## Supplied information
-- ==== Sys2Proof/Laws/Table.lean ====
section
/-! SUPPORT. Laws of the fixed-size table, of the list of indices and of sums over it. -/

namespace Sys2Proof

namespace Table

variable {α β : Type} {n : Nat}

/-- The record of an index is the list's element at that place. -/
theorem get_eq (t : Table α n) (i : Fin n) : t.get i = t.toList[i.val]'(by rw [t.size_eq]; exact i.isLt) := rfl

@[simp] theorem get_set_same (t : Table α n) (i : Fin n) (x : α) : (t.set i x).get i = x := by
  rw [get_eq]
  exact List.getElem_set_self _

theorem get_set_other (t : Table α n) {i j : Fin n} (h : i ≠ j) (x : α) : (t.set i x).get j = t.get j := by
  have hv : i.val ≠ j.val := fun e => h (Fin.ext e)
  rw [get_eq, get_eq]
  exact List.getElem_set_ne hv _

theorem get_set (t : Table α n) (i j : Fin n) (x : α) : (t.set i x).get j = if i = j then x else t.get j := by
  by_cases h : i = j
  · subst h; simp
  · simp [h, get_set_other]

@[simp] theorem get_map (f : α → β) (t : Table α n) (i : Fin n) : (t.map f).get i = f (t.get i) := by
  rw [get_eq, get_eq]
  exact List.getElem_map _

@[simp] theorem get_fill (x : α) (i : Fin n) : (Table.fill n x).get i = x := by
  simp [Table.get, Table.fill]

/-- Two tables that agree at every index are equal. -/
theorem ext_get {s t : Table α n} (h : ∀ i, s.get i = t.get i) : s = t := by
  cases s with
  | mk ls hs =>
    cases t with
    | mk lt ht =>
      congr
      apply List.ext_getElem
      · rw [hs, ht]
      · intro k hk _
        have := h ⟨k, hs ▸ hk⟩
        simpa [Table.get] using this

@[simp] theorem set_get (t : Table α n) (i : Fin n) : t.set i (t.get i) = t := by
  apply ext_get
  intro j
  rw [get_set]
  split
  · next h => rw [h]
  · rfl

@[simp] theorem set_set (t : Table α n) (i : Fin n) (x y : α) : (t.set i x).set i y = t.set i y := by
  apply ext_get
  intro j
  simp only [get_set]
  split <;> rfl

end Table

@[simp] theorem mem_indices {n : Nat} (i : Fin n) : i ∈ indices n := by
  unfold indices
  rw [List.mem_filterMap]
  exact ⟨i.val, by simp⟩

/-- The list of indices is the list of all elements of `Fin n`, in order. -/
theorem indices_eq_finRange (n : Nat) : indices n = List.finRange n := by
  apply List.ext_getElem
  · have h : ∀ l : List Nat, (∀ x ∈ l, x < n) →
        (l.filterMap fun i => if h : i < n then some (⟨i, h⟩ : Fin n) else none).length = l.length := by
      intro l
      induction l with
      | nil => simp
      | cons a l ih =>
        intro hl
        have ha : a < n := hl a (by simp)
        simp [ha, ih (fun x hx => hl x (by simp [hx]))]
    simp [indices, h (List.range n) (fun x hx => by simpa using hx)]
  · intro k h₁ h₂
    have h : ∀ l : List Nat, ∀ hl : (∀ x ∈ l, x < n), ∀ (k : Nat) (h₁ : k < _) (h₂ : k < l.length),
        ((l.filterMap fun i => if h : i < n then some (⟨i, h⟩ : Fin n) else none)[k]'h₁).val = l[k] := by
      intro l
      induction l with
      | nil => simp
      | cons a l ih =>
        intro hl k h₁ h₂
        have ha : a < n := hl a (by simp)
        cases k with
        | zero => simp [ha]
        | succ k => simpa [ha] using ih (fun x hx => hl x (by simp [hx])) k (by simpa [ha] using h₁) (by simpa using h₂)
    apply Fin.ext
    have := h (List.range n) (fun x hx => by simpa using hx) k h₁ (by simpa using h₂)
    rw [List.getElem_finRange]
    rw [List.getElem_range] at this
    exact this

theorem indices_nodup (n : Nat) : (indices n).Nodup := by
  rw [indices_eq_finRange]
  exact List.nodup_finRange n

end Sys2Proof
end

## Problem statement
Write out only the lines that run from the line containing "exact List.getElem_set_self _" through the line containing "simp [Table.get, Table.fill]", both included, exactly as they appear above.

## Written answer
  exact List.getElem_set_self _

theorem get_set_other (t : Table α n) {i j : Fin n} (h : i ≠ j) (x : α) : (t.set i x).get j = t.get j := by
  have hv : i.val ≠ j.val := fun e => h (Fin.ext e)
  rw [get_eq, get_eq]
  exact List.getElem_set_ne hv _

theorem get_set (t : Table α n) (i j : Fin n) (x : α) : (t.set i x).get j = if i = j then x else t.get j := by
  by_cases h : i = j
  · subst h; simp
  · simp [h, get_set_other]

@[simp] theorem get_map (f : α → β) (t : Table α n) (i : Fin n) : (t.map f).get i = f (t.get i) := by
  rw [get_eq, get_eq]
  exact List.getElem_map _

@[simp] theorem get_fill (x : α) (i : Fin n) : (Table.fill n x).get i = x := by
  simp [Table.get, Table.fill]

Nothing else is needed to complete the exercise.